Many countries and international non-governmental organizations have challenged the Palestinian Authority’s Pay for Slay program on moral and economic grounds; however, according to Ziad Asali, the founding president of the American Task Force on Palestine, the payments are so popular that no Palestinian politician dares challenge them. The program has been described as “part of the ethos of Palestinian society.”

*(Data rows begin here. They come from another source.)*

-- ==== Sys2Proof/Machine/TileIo.lean ====
section
/-!
DEFINITION. What the array and the row engine share: translation during acceptance (R123, R182, R262), reading and writing
lines of memory and of workgroup memory, requests to other devices, completion of the bundle (R111).
-/
namespace Sys2Proof.Machine

/-- A command of an A slot as its tile holds it: tile, number in the tile's A-slot order, group slot, workgroup, space, where
its lines lead. -/
structure ASlot where
  t     : Nat
  n     : Nat
  slot  : Nat
  wg    : Nat
  space : Nat
  xl    : Tab Dest
  pins  : List Nat
  far   : Tab Nat
  deriving DecidableEq, Repr

def ArrCmd.at_ (c : ArrCmd) (t : Nat) : ASlot := ⟨t, c.aseq, c.slot, c.wg, c.space, c.xl, c.pins, c.far⟩
def RowCmd.at_ (c : RowCmd) (t : Nat) : ASlot := ⟨t, c.aseq, c.slot, c.wg, c.space, c.xl, c.pins, c.far⟩

def ASlot.die (a : ASlot) : Nat := tileDie a.t
def ASlot.owner (a : ASlot) : ReqOwner := .aslot a.t a.n

/-- The whole line that a destination lies in. -/
def Dest.line : Dest → Dest
  | .loc p => .loc (lineBase p)
  | .mir p g => .mir (lineBase p) g.line
  | .rem g => .rem g.line

/-- Where translated lines lead, by virtual line number. -/
def xlOf (o : XOut) : Tab Dest := o.ok.foldl (fun m x => tput m (x.1 / 128) x.2.1.line) []

def ASlot.dest (a : ASlot) (l : Nat) : Dest := (tget? a.xl l).getD (.loc 0)

/-! Byte ranges: in workgroup memory or in memory, first byte, length. -/

structure Span where
  wgm : Bool
  a   : Nat
  n   : Nat
  deriving DecidableEq, Repr

/-- The lines of memory that byte ranges use, with the lowest byte used in each. -/
def spanLines (xs : List Span) : Tab Nat :=
  (xs.filter (fun x => !x.wgm && x.n ≠ 0)).foldl (fun t x =>
    (linesOf x.a x.n).foldl (fun t l =>
      let b := if l < x.a then x.a else l
      tput t (l / 128) (match tget? t (l / 128) with
        | some c => if b < c then b else c
        | none => b)) t) []

/-- One kind of access that a command makes: by line, the lowest byte used. -/
abbrev Need := Tab Nat × Acc4

/-- The base of the range entry that a translated address uses. -/
def rangeOf (s : State) (t space va : Nat) : Nat := ((cacheFind s (agTile t) space va).map (·.vbase)).getD va

/-- A line's entry joins the pinned set while the set holds fewer than 32; beyond it, the line keeps its entry's base (R262). -/
def ASlot.pin (a : ASlot) (l base : Nat) : ASlot :=
  if a.pins.contains base then a
  else if a.pins.length < 32 then { a with pins := a.pins ++ [base] } else { a with far := tput a.far l base }

/-- Lines are translated one after another, and their entries pinned. -/
def ASlot.lines (a : ASlot) (s : State) (k : Acc4) : List Nat → (XOut × ASlot) × State
  | [] => (({}, a), s)
  | va :: t =>
    match translate s (agTile a.t) a.die a.space va k false with
    | (.inl c, s1) =>
      let ((o, b), s2) := a.lines s1 k t
      (({ o with fails := (va, c) :: o.fails }, b), s2)
    | (.inr (d, ord), s1) =>
      let ((o, b), s2) := (a.pin (va / 128) (rangeOf s1 a.t a.space va)).lines s1 k t
      (({ o with ok := (va, d, ord) :: o.ok }, b), s2)

/-- The accesses of a command are translated in order. -/
def ASlot.eachNeed (a : ASlot) (s : State) : List Need → (List (XOut × Acc4) × ASlot) × State
  | [] => (([], a), s)
  | n :: t =>
    let vas := n.1.map (·.2)
    let ((o, a1), s1) := a.lines s n.2 vas
    let ((os, a2), s2) := a1.eachNeed (mergeWalks s s1 (agTile a.t) a.die a.space vas) t
    (((o, n.2) :: os, a2), s2)

/-- R263: every line of every kind of access is translated: the joint failure, or where the lines lead and which entries they
use (R262). -/
def ASlot.xlate (s : State) (a : ASlot) (needs : List Need) : (Option (XOut × Acc4) × ASlot) × State :=
  let ((os, a1), s1) := a.eachNeed s needs
  match joinFails os with
  | some f => ((some f, a), countXltFault s1 a.die f.1)
  | none => ((none, { a1 with xl := os.foldl (fun m x => x.1.ok.foldl (fun m y => tput m (y.1 / 128) y.2.1.line) m) a.xl }), s1)

/-- R262: each entry beyond the pinned set that lines use is looked up again as the stream comes to it; the lookup never
faults. -/
def ASlot.again (s : State) (a : ASlot) (ls : List Nat) : State :=
  let far := ls.filterMap (fun l => (tget? a.far l).map (fun b => (b, l)))
  (((far.map (·.1)).eraseDups).filterMap (fun b => far.find? (fun x => x.1 == b))).foldl (fun s x =>
    (lookup s (agTile a.t) a.die a.space (128 * x.2)).2) s

/-- A refused translation faults the group precisely (R123, R182): FAULT_LANES 0, the lowest failing address. -/
def ASlot.xfault (s : State) (a : ASlot) (raw last : Nat) (f : XOut × Acc4) : State :=
  match f.1.fault with
  | some (addr, c) => groupFault s a.t a.slot (mkFault (causeCode c) 0 addr raw c f.2.code last)
  | none => s

/-- The highest line that accesses use, as an address. -/
def lastOf (needs : List Need) : Nat := highest ((needs.map (fun n => n.1.map (fun l => 128 * l.1 + 127))).flatten)

/-! Reading. -/

def ASlot.readReq (s : State) (a : ASlot) (g : Glob) : Option Req :=
  s.reqs.find? (fun r => r.owner == a.owner && r.k.kind == pkRead && r.k.dst == g.dev && r.k.addr == g.addr)

/-- A local line among them waits for a commit or a redirect (R242, R318). -/
def ASlot.held (s : State) (a : ASlot) (ls : List Nat) : Bool :=
  ls.any (fun l => match a.dest l with
    | .loc p => lineHeld s p
    | .mir p _ => lineHeld s p
    | .rem _ => false)

/-- Lines that the command is about to read: remote ones are asked for. Answers whether every line can be read now. -/
def ASlot.gather (s : State) (a : ASlot) (ls : List Nat) : Bool × State :=
  let gs := (ls.filterMap (fun l => match a.dest l with
    | .rem g => some g
    | _ => none)).eraseDups
  let miss := gs.filter (fun g => (a.readReq s g).isNone)
  if a.held s ls then (false, s)
  else if !miss.isEmpty then
    (false, miss.foldl (fun s g => sendReq s { pktTo (packet0 pkRead 0 a.space 0) g with stream := strGroup a.t a.slot } a.owner) s)
  else if gs.all (fun g => ((a.readReq s g).bind (·.res)).isSome) then
    (true, touchDests s (spaceSlot s a.die a.space) (ls.map a.dest))
  else (false, s)

/-- One line as the command reads it, with its mark; a refused or lost read gives a marked line (R406). -/
def ASlot.line (s : State) (a : ASlot) (l : Nat) : List Nat × Bool :=
  let slot := spaceSlot s a.die a.space
  match a.dest l with
  | .loc p => (readPhys s slot p 128, isMarked s p)
  | .mir p _ => (readPhys s slot p 128, isMarked s p)
  | .rem g => match a.readReq s g with
    | some r => r.line
    | none => ([], true)

/-- The read requests of the command are done with. -/
def ASlot.dropReads (s : State) (a : ASlot) : State :=
  { s with reqs := s.reqs.filter (fun r => !(r.owner == a.owner && r.k.kind == pkRead)) }

/-- What a command has read: lines of memory, and its workgroup's memory. -/
structure AData where
  lines : Tab (List Nat × Bool)
  wgm   : Tab Nat
  wmark : Tab Unit
  deriving DecidableEq, Repr

def ASlot.load (s : State) (a : ASlot) (ls : List Nat) : AData :=
  let w := wg? s a.t a.wg
  { lines := ls.foldl (fun m l => tput m l (a.line s l)) [], wgm := (w.map (·.wgm)).getD [], wmark := (w.map (·.wgmMark)).getD [] }

def AData.byte (d : AData) (wgm : Bool) (a : Nat) : Nat :=
  if wgm then tgetD d.wgm a 0 else ((tget? d.lines (a / 128)).map (fun l => l.1.getD (a % 128) 0)).getD 0

def AData.num (d : AData) (wgm : Bool) (a n : Nat) : Nat := ofBytes ((rangeFrom a n).map (d.byte wgm))

/-- Some line of a byte range carries the uncorrectable mark. -/
def AData.bad (d : AData) (x : Span) : Bool :=
  (linesOf x.a x.n).any (fun l => if x.wgm then thas d.wmark (l / 128) else ((tget? d.lines (l / 128)).map (·.2)).getD false)

/-- Words of workgroup memory are read (R227). -/
def ASlot.wgmRead (s : State) (a : ASlot) (xs : List Span) : State :=
  match wg? s a.t a.wg with
  | some w => wgmWords s a.t a.wg w ((xs.filter (·.wgm)).map (fun x => (x.a, x.n)))
  | none => s

/-- Requests of the array, the stream engine and the row engine wait for a bank of the tile store: how many is a free value
(R226, R529). -/
def bankFree (s : State) (t : Nat) : State :=
  let (f, s1) := takeFree s
  perfCount (bumpF s1 (pgTst t) 0x084 15 0 (f % 65536)) t 0x0C (f % 65536)

/-! Writing. -/

/-- A byte that a command writes. -/
structure WB where
  wgm  : Bool
  a    : Nat
  v    : Nat
  mark : Bool
  deriving DecidableEq, Repr

/-- Written bytes by line: bytes by offset, and the mark. -/
def wbLines (ws : List WB) : Tab (Tab Nat × Bool) :=
  ws.foldl (fun t w =>
    let (b, m) := tgetD t (w.a / 128) ([], false)
    tput t (w.a / 128) (tput b (w.a % 128) w.v, m || w.mark)) []

/-- One line of memory is written: at its home slice, with its mirror copy, or on another device. -/
def ASlot.put (s : State) (a : ASlot) (l : Nat) (bytes : Tab Nat) (mark : Bool) : State :=
  let slot := spaceSlot s a.die a.space
  let send (s : State) (g : Glob) (m : Option (Nat × Nat × Nat)) : State :=
    sendMir s (pktTo (pktWrite 0 a.space 0 (strGroup a.t a.slot) bytes mark) g) a.owner m
  match a.dest l with
  | .loc p => lineWrite s slot p bytes mark none
  | .mir p g => send (lineWrite s slot p bytes mark none) g (some (mirKey s (agTile a.t) a.space g))
  | .rem g => send s g none

/-- Lines of workgroup memory are written: a line written whole takes the mark of its data, another keeps its own (R221). -/
def ASlot.putW (s : State) (a : ASlot) (ls : Tab (Tab Nat × Bool)) : State :=
  modWg s a.t a.wg (fun w => ls.foldl (fun w l =>
    let w1 := l.2.1.foldl (fun (w : Wg) b => { w with wgm := tputD w.wgm (128 * l.1 + b.1) b.2 0 }) w
    let w2 := w1.wgmClear (l.2.1.map (fun b => 128 * l.1 + b.1))
    if l.2.2 then { w2 with wgmMark := tput w2.wgmMark l.1 () } else w2) w)

/-- Every byte of a command's output is written, each line in one operation (R141, R187). -/
def ASlot.write (s : State) (a : ASlot) (ws : List WB) : State :=
  let s1 := (wbLines (ws.filter (fun w => !w.wgm))).foldl (fun s l => a.put s l.1 l.2.1 l.2.2) s
  a.putW s1 (wbLines (ws.filter (·.wgm)))

/-- A request of the command has not been answered. -/
def ASlot.busy (s : State) (a : ASlot) : Bool := s.reqs.any (fun r => r.owner == a.owner && r.res.isNone)

/-- The command's requests are done with. -/
def ASlot.clear (s : State) (a : ASlot) : State := { s with reqs := s.reqs.filter (fun r => r.owner ≠ a.owner) }

/-! Acceptance. -/

/-- The bundle fetched by the group that offers a command. -/
def offerBundle (g : Group) : Option Bundle :=
  match g.fetched with
  | some (_, raw, lit) => decBundle raw lit
  | none => none

def offerRaw (g : Group) : Nat :=
  match g.fetched with
  | some (_, raw, _) => raw
  | none => 0

/-- The command passed its checks: the rest of its bundle takes effect. Answers the state, and whether the group went on; a
bundle whose memory slot waits or faults leaves it where it is, and so does one that waits for the transcendental unit or for
store buffer entries (R61, R273). -/
def finishOffer (s : State) (t n serial : Nat) : State × Bool :=
  match group? s t n with
  | none => (s, false)
  | some g => match offerBundle g with
    | none => (s, false)
    | some b =>
      if !txFree s t b || !bundleRoom s t n g b then (s, false)
      else
        let s1 := applyBundle s t n g b serial
        match group? s1 t n with
        | some g1 => (s1, g1.offer.isNone && g1.fault.isNone)
        | none => (s1, true)

/-- The instruction of a group that counts a command completes. -/
def completeA (s : State) (t n : Nat) (k : PKind) : State :=
  modGroup s t n (fun g => match g.pend.find? (fun p => p.kind == k && !p.done) with
    | some p => g.complete p.id
    | none => g)

end Sys2Proof.Machine
end

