/-- SOFTMAX_BWD and LOGSOFTMAX_BWD. -/
def rowSoftB (p : RowPar) (key : List Nat) (zs : List Word) (i : RowIn) : RowRes :=
  if zs.any (fun z => isNanW z || isPosInf z) || isNanW i.stat.1 || isNanW i.stat.2 then rowNan p i []
  else if zs.all isNegInf then { out := zs.map (fun _ => 0) }
  else
    let k := 16 + 2 * rowN p
    let c := f32 p.c
    let ys := (expsE zs i.stat.1).map (fun e => e.div (f32 i.stat.2))
    let dys := i.dy.map f32
    let ts := if p.opc = oSoftB then (dys.zip ys).map (fun a => a.1.mul a.2) else dys
    let d := fsum ts
    let da := fsumAbs ts
    let dx (j : Nat) (z : Word) (y dy : FV) : Word :=
      if isNegInf z then 0
      else if p.opc = oSoftB then
        within key (64 + j) ((c.mul y).mul (dy.add d.neg)) (rb k ((c.mul y).mul (dy.abs.add da)))
      else within key (64 + j) (c.mul (dy.add (y.mul d).neg)) (rb k (c.mul (dy.abs.add (y.abs.mul da))))
    { out := (zs.zip (ys.zip dys)).mapIdx (fun j a => dx j a.1 a.2.1 a.2.2) }

/-- R193: Q, and f (free where Q is 65,536). -/
def dropQ (q : Word) : Nat :=
  match (f32 q).mul (.fin false 1 16) with
  | .fin _ m e => roundTo .ne m e 0
  | _ => 0

def dropF (q : Word) : Word :=
  let k := dropQ q
  if k ≥ 65536 then Config.dropOpen q else f32Div (ofNatF 65536) (ofNatF (65536 - k))

/-- DROPOUT: `ds` are the draws. -/
def rowDrop (p : RowPar) (i : RowIn) (ds : List Nat) : RowRes :=
  let keep := ds.map (fun d => decide (d ≥ dropQ p.eps))
  if i.x.any (fun w => !isFin w) then { rowNan p i keep with stat := none }
  else { out := (i.x.zip keep).map (fun a => if a.2 then f32Mul a.1 (dropF p.eps) else 0), keep := keep }

/-- DROPOUT_BWD: IN is dy. -/
def rowDropB (p : RowPar) (key : List Nat) (i : RowIn) : RowRes :=
  if i.x.any (fun w => !isFin w) then { rowNan p i [] with stat := none }
  else
    { out := (i.x.zip i.bits).mapIdx (fun j a =>
        if a.2 then let e := (f32 a.1).mul (f32 (dropF p.eps)); within key (64 + j) e (rb (16 + 2 * rowN p) e) else 0) }

/-- MERGE (R194). -/
def rowMerge (p : RowPar) (key : List Nat) (i : RowIn) : RowRes :=
  if i.chunk.any (fun c => isNanW c.1 || isNanW c.2) then rowNan p i []
  else
    let m := rowMax (i.chunk.map (·.1))
    let es := i.chunk.map (fun c => if isNegInf c.1 then FV.fin false 0 0 else expE ((f32 c.1).add (f32 m).neg))
    let s := fsum ((i.chunk.zip es).map (fun a => if isNegInf a.1.1 then .fin false 0 0 else (f32 a.1.2).mul a.2))
    let terms := (i.chunk.zip es).mapIdx (fun j a => if isNegInf a.1.1 then 0 else f32Mul a.1.2 (within key (64 + j) a.2 (rb 4 a.2)))
    { out := [m, sumWithin terms s (rb (5 + rowN p) s)] }

/-- An element of SAMPLE: its place, z, its weight as the engine has it, and exactly. -/
structure SEl where
  j : Nat
  z : Word
  w : Word
  e : FV
  deriving DecidableEq, Repr

/-- Insertion by falling z; equal values keep their order. -/
def insZ (x : SEl) : List SEl → List SEl
  | [] => [x]
  | y :: t => if FV.cmp (f32 x.z) (f32 y.z) = some .gt then x :: y :: t else y :: insZ x t

/-- The elements with z at or above a threshold, and their mass, summed bucket by bucket from the highest down (R192): as the
engine has it, within the bound of a row sum, and exactly. -/
def aboveZ (key : List Nat) (n len : Nat) (sorted : List SEl) (t : Word) : List SEl × Word × FV :=
  let ks := sorted.filter (fun e => FV.cmp (f32 e.z) (f32 t) ≠ some .lt)
  let w := fsum (ks.map (fun e => e.e))
  (ks, within key n w (rb (5 + len / 32) w), w)

/-- SAMPLE (R192): `h` and `l` are the draws; the row is neither empty nor NaN. -/
def rowSample (p : RowPar) (key : List Nat) (zs : List Word) (i : RowIn) (h l : Nat) : RowRes :=
  let m := if p.stats ≠ 0 then i.stat.1 else rowMax zs
  let es := expsE zs m
  let ws := es.mapIdx (fun j e => within key (64 + j) e (rb 4 e))
  let s := fsum es
  let w0 := if p.stats ≠ 0 then i.stat.2 else sumWithin ws s (rb (5 + rowN p) s)
  let els := ((zs.zip (ws.zip es)).mapIdx (fun j a => (⟨j, a.1, a.2.1, a.2.2⟩ : SEl))).filter (fun e => !isNegInf e.z)
  let sorted := els.foldl (fun a e => insZ e a) []
  let (k1, w1, m1) :=
    if p.topk = 0 then (sorted, w0, if p.stats ≠ 0 then f32 w0 else s)
    else aboveZ key 4 p.len sorted ((sorted.getD (p.topk - 1) ⟨0, wNegInf, 0, .fin false 0 0⟩).z)
  let (k2, w2, m2) :=
    if FV.cmp (f32 p.topp) (f32 wOne) ≠ some .lt then (k1, w1, m1)
    else
      let need := f32Mul p.topp w1
      match k1.find? (fun e => FV.cmp (f32 (aboveZ key (131072 + e.j) p.len k1 e.z).2.1) (f32 need) ≠ some .lt) with
      | some e => aboveZ key (131072 + e.j) p.len k1 e.z
      | none => (k1, w1, m1)
  let kept := els.filter (fun e => k2.any (fun k => k.j == e.j))
  let t := toF32 ((FV.fin false (h * 65536 + l) (-32)).mul (f32 w2))
  let pick := (kept.foldl (fun (acc : Word × Option SEl) e =>
    match acc.2 with
    | some _ => acc
    | none =>
      let a := f32Add acc.1 e.w
      (a, if FV.cmp (f32 a) (f32 t) = some .gt then some e else none)) (0, none)).2
  let x := match pick with
    | some x => x
    | none => (kept.getLast?).getD ⟨0, wNegInf, 0, .fin false 0 0⟩
  let q := x.e.div m2
  { out := [within key 6 q (rb (12 + rowN p) q)], idx := (p.col0 + x.j) % 2 ^ 32 }

/-- One row: its inputs to its results, with the draws it takes from the tile's noise source (R161). -/
def rowCompute (s : State) (t : Nat) (p : RowPar) (r : Nat) (i : RowIn) : RowRes × State :=
  let key := rowKey p r i
  let zs := p.zs r i.x
  if p.opc = oSample then
    if zs.all isNegInf then ({ out := [0], idx := 0xFFFF_FFFF, empty := true }, s)
    else if zs.any (fun z => isNanW z || isPosInf z) || (p.stats ≠ 0 && (isNanW i.stat.1 || isNanW i.stat.2)) then (rowNan p i [], s)
    else
      let (h, s1) := drawNoise s (pgTile t)
      let (l, s2) := drawNoise s1 (pgTile t)
      (rowSample p key zs i h l, s2)
  else if p.opc = oDrop then
    let (ds, s1) := drawMany s (pgTile t) i.x.length
    (rowDrop p i ds, s1)
  else
    (if p.opc = oMerge then rowMerge p key i
     else if p.opc = oDropB then rowDropB p key i
     else if p.normF then rowNorm p key i
     else if p.normB then rowNormB p key i
     else if p.opc = oSoftB || p.opc = oLogB then rowSoftB p key zs i
     else rowForward p key zs, s)

/-! Steps (R201). -/

/-- P of R189 and R192: the passes over each row. -/
def RowPar.passes (p : RowPar) : Nat :=
  if p.isIn [oStats, oMerge, oDrop, oDropB] then 1
  else if p.opc = oLayer then 3
  else if p.opc = oSample then
    (if p.stats = 0 then 1 else 0) + (if p.topk ≠ 0 then 4 else 0) +
      (if FV.cmp (f32 p.topp) (f32 wOne) = some .lt then 4 else 0) + 1
  else 2

/-- The steps of one row. -/
def RowPar.rowSteps (p : RowPar) : Nat := p.passes * ((p.len + 31) / 32) + 8

end Sys2Proof.Machine
end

Scholar of Middle Eastern law and politics at George Washington University Nathan Brown states that the stipends are “universally supported among Palestinians.”
By contrast, a 2017 Washington Institute for Near East Policy poll found that two-thirds of Palestinians disagreed with the Pay for Slay policy and thought that Palestinians convicted of terrorism and their families shouldn’t receive extra payments and instead should receive the same social services as everyone else.
In 2017, Palestinian Authority President Mahmoud Abbas claimed that efforts to stop the payments were “an aggression against the Palestinian people.”
The Palestinian Prisoners' Club justifies the payments because “the family did nothing against anyone.”
The United Nations Charter, established in 1945, is considered the basis of international law. I encourage you to read it for yourself in its entirety at www.un.org/en/about-us/un-charter
In 1998, the United Nations made its stance on war crimes crystal-clear when it drafted the Rome Statute of the International Criminal Court: ”Intentionally directing attacks against the civilian population as such or against individual civilians not taking direct part in hostilities; Intentionally directing attacks against civilian objects, that is, objects which are not military objectives; Intentionally directing attacks against buildings dedicated to religion, education, art, science or charitable purposes, historic monuments, hospitals and places where the sick and wounded are collected, provided they are not military objectives; Conscripting or enlisting children under the age of fifteen years into the national armed forces or using them to participate actively in hostilities; Taking of hostages…”
Resolution 49/60, adopted in 1994 describes terrorism as the following: “Criminal acts intended or calculated to provoke a state of terror in the general public, a group of persons or particular persons for political purposes are in any circumstance unjustifiable, whatever the considerations of a political, philosophical, ideological, racial, ethnic, religious or any other nature that may be invoked to justify them.” To reiterate: terrorism is “in any circumstance unjustifiable.”
Resolution 1566, adopted in 2004, describes terrorism as the following: “Criminal acts, including against civilians, committed with the intent to cause death or serious bodily injury, or taking of hostages, with the purpose to provoke a state of terror in the general public or in a group of persons or particular persons, intimidate a population or compel a government or an international organization to do or to abstain from doing any act.”